Offsetting Lindsay is the equally brilliant Harris who embraces the role of Elphaba with a delicious blend of intelligence and humour. Never once delving too deep into her character's wrath to detach your compassion, she finds that golden middle-ground where you love her, hate her, and redeem her all at the same time.
There are a great deal of comedic extras in this production, which are a welcomed addition to the original show and brilliantly orchestrated.
The casting of the two leads could not have been better. The coupling of Lindsay's soprano voice with Harris's alto, is breathtaking. When Harris sang, “The Wizard and I,” the house erupted with applause, and later when she and Lindsay sang, “Defying Gravity,” the ear-piercing screams were so powerful you would have thought it was the finale and not just the last song before the intermission.

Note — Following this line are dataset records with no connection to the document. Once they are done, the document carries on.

-- ==== Sys2Proof/Decode.lean ====
section
/-! DEFINITION. Decoding and encoding of the 64-bit command word (30_encoding.md). -/

namespace Sys2Proof

/-- `w[lo+n-1:lo]` (R1). -/
def field (w : CommandWord) (lo n : Nat) : BitVec n := w.extractLsb' lo n

/-- `OP = w[63:56]` (R42). -/
def fieldOp (w : CommandWord) : Byte := field w 56 8

/-- `A = w[55:48]` (R42). -/
def fieldA (w : CommandWord) : Byte := field w 48 8

/-- `B = w[47:40]` (R42). -/
def fieldB (w : CommandWord) : Byte := field w 40 8

/-- `C = w[39:32]` (R42). -/
def fieldC (w : CommandWord) : Byte := field w 32 8

/-- `IMM32 = w[31:0]` (R42). -/
def fieldImm32 (w : CommandWord) : Pattern32 := field w 0 32

/-- `IMM16 = w[15:0]` (R42). -/
def fieldImm16 (w : CommandWord) : Half := field w 0 16

/-- `D8 = w[7:0]` (R42). -/
def fieldD8 (w : CommandWord) : Byte := field w 0 8

/-- `bits_16(x) = x mod 2^16` (R2). -/
def bits16 (x : Int) : Half := BitVec.ofInt 16 x

/-- `sval_16(p)`: the two's complement value (R2). -/
def sval16 (p : Half) : Int := p.toInt

/-- What a word decodes to (R54). -/
inductive Decoded where
  /-- A row of R47 with its operands. -/
  | command (i : Instr)
  /-- An opcode outside R47 (R49), rejected by name. -/
  | reservedOpcode (op : Byte)
deriving DecidableEq, Repr

/-- The opcode map (R47): `OP` alone selects the command; the bits the format does not use are not read (R48). -/
def decode (w : CommandWord) : Decoded :=
  match fieldOp w with
  | 0x00#8 => .command .nop
  | 0x01#8 => .command (.encode (fieldA w) (fieldB w) (fieldC w) (sval16 (fieldImm16 w)))
  | 0x02#8 => .command .decodeValue
  | 0x03#8 => .command (.readCmd (fieldA w))
  | 0x04#8 => .command (.respWrite (fieldA w) (fieldD8 w))
  | 0x05#8 => .command (.respRead (fieldA w))
  | 0x06#8 => .command .pingCheck
  | 0x10#8 => .command (.setAngle (fieldA w) (fieldImm32 w))
  | 0x11#8 => .command (.readDuty (fieldA w))
  | 0x12#8 => .command .readTop
  | op => .reservedOpcode op

/-- The opcode of a command (R47). -/
def opcodeOf : Instr → Byte
  | .nop => 0x00#8
  | .encode .. => 0x01#8
  | .decodeValue => 0x02#8
  | .readCmd _ => 0x03#8
  | .respWrite .. => 0x04#8
  | .respRead _ => 0x05#8
  | .pingCheck => 0x06#8
  | .setAngle .. => 0x10#8
  | .readDuty _ => 0x11#8
  | .readTop => 0x12#8

/-- The format of a command (R47). -/
def formatOf : Instr → Format
  | .nop | .decodeValue | .pingCheck | .readTop => .f0
  | .readCmd _ | .respRead _ | .readDuty _ => .fa
  | .respWrite .. => .fad
  | .setAngle .. => .fang
  | .encode .. => .fenc

/-- The bits a format uses (R43); the rest are ignored (R48). -/
def usedMask : Format → CommandWord
  | .f0 => 0xFF00000000000000#64
  | .fa => 0xFFFF000000000000#64
  | .fad => 0xFFFF0000000000FF#64
  | .fang => 0xFFFF0000FFFFFFFF#64
  | .fenc => 0xFFFFFFFF0000FFFF#64

/-- `v << lo` in the command word (R52). -/
def place {n : Nat} (v : BitVec n) (lo : Nat) : CommandWord := v.setWidth 64 <<< lo

/-- The operand bits of a command, each field at its place (R42); ignored bits are zero (R52). -/
def operandBits : Instr → CommandWord
  | .nop | .decodeValue | .pingCheck | .readTop => 0#64
  | .readCmd a | .respRead a | .readDuty a => place a 48
  | .respWrite off data => place off 48 ||| place data 0
  | .setAngle ch angle => place ch 48 ||| place angle 0
  | .encode tool toolId function value => place tool 48 ||| place toolId 40 ||| place function 32 ||| place (bits16 value) 0

/-- The word of a command (R52). -/
def encode (i : Instr) : CommandWord := place (opcodeOf i) 56 ||| operandBits i

/-- The command word whose `nbits` low bits, numbered as spec/opcode_table.json numbers them, are those of `w`, the rest zero. A
word is handed to the block whole (R41), so no byte order enters. -/
def tableWord (nbits w : Nat) : CommandWord := BitVec.ofNat 64 (w % 2 ^ nbits)

/-- What the decoder reads from a word of the opcode table. -/
def decodeTableWord (nbits w : Nat) : Option Instr :=
  match decode (tableWord nbits w) with
  | .command i => some i
  | .reservedOpcode _ => none

end Sys2Proof
end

When the volume settled to a voice-discernible level, voices resounded in praise: words like, amazing, and astounding were passed around freely.
There were a couple of misguided or perhaps misplayed sections in the show, which did not actually deter from the performance but were simply noticeably inconsistent with what appeared to be the intention. One such spot came with the introduction of Fiyero (Matt Shingledecker). While the dialogue suggested he was a rebel and a womanizer, his comical posturing and dance sequence drew uncontrolled giggles from the audience. Shingledecker is charming as the malleable Fiyero and a hilarious and eclectic blend of naiveté and enlightenment.
Wicked is kind of a Behind the Scenes of The Wizard of Oz where we discover that Elphaba is not really wicked at all: she was simply doing what she could to make things better. When a young cub is caged and suppressed she attempts to rescue it, with unfortunate results. When her sister destroys the heart of a young man in an attempt to control him, Elphaba tries to repair the damage, again with disastrous results. Elphaba, in an attempt to protect the man she loves, well, you get where this is going.
It is interesting to note that love is at the core of the all the women's undoing. When Elphaba fails to save the things she loves, she then becomes a wicked witch. Her younger sister, when she fails to win over the man she loves, also becomes a wicked witch. Even Glinda, when she feels she is losing the man she loves, releases a cyclone of redemption and subsequently, if only temporarily, becomes a wicked witch. And it is not until Elphaba finally falls in love that she truly, “feels wicked.”
Magic spells, music, and mayhem. Glorious set design, sound design, and spectacular costumes. Wicked has it all and then some. Opening night saw a standing ovation that began before the lights came up! Bring the entire family!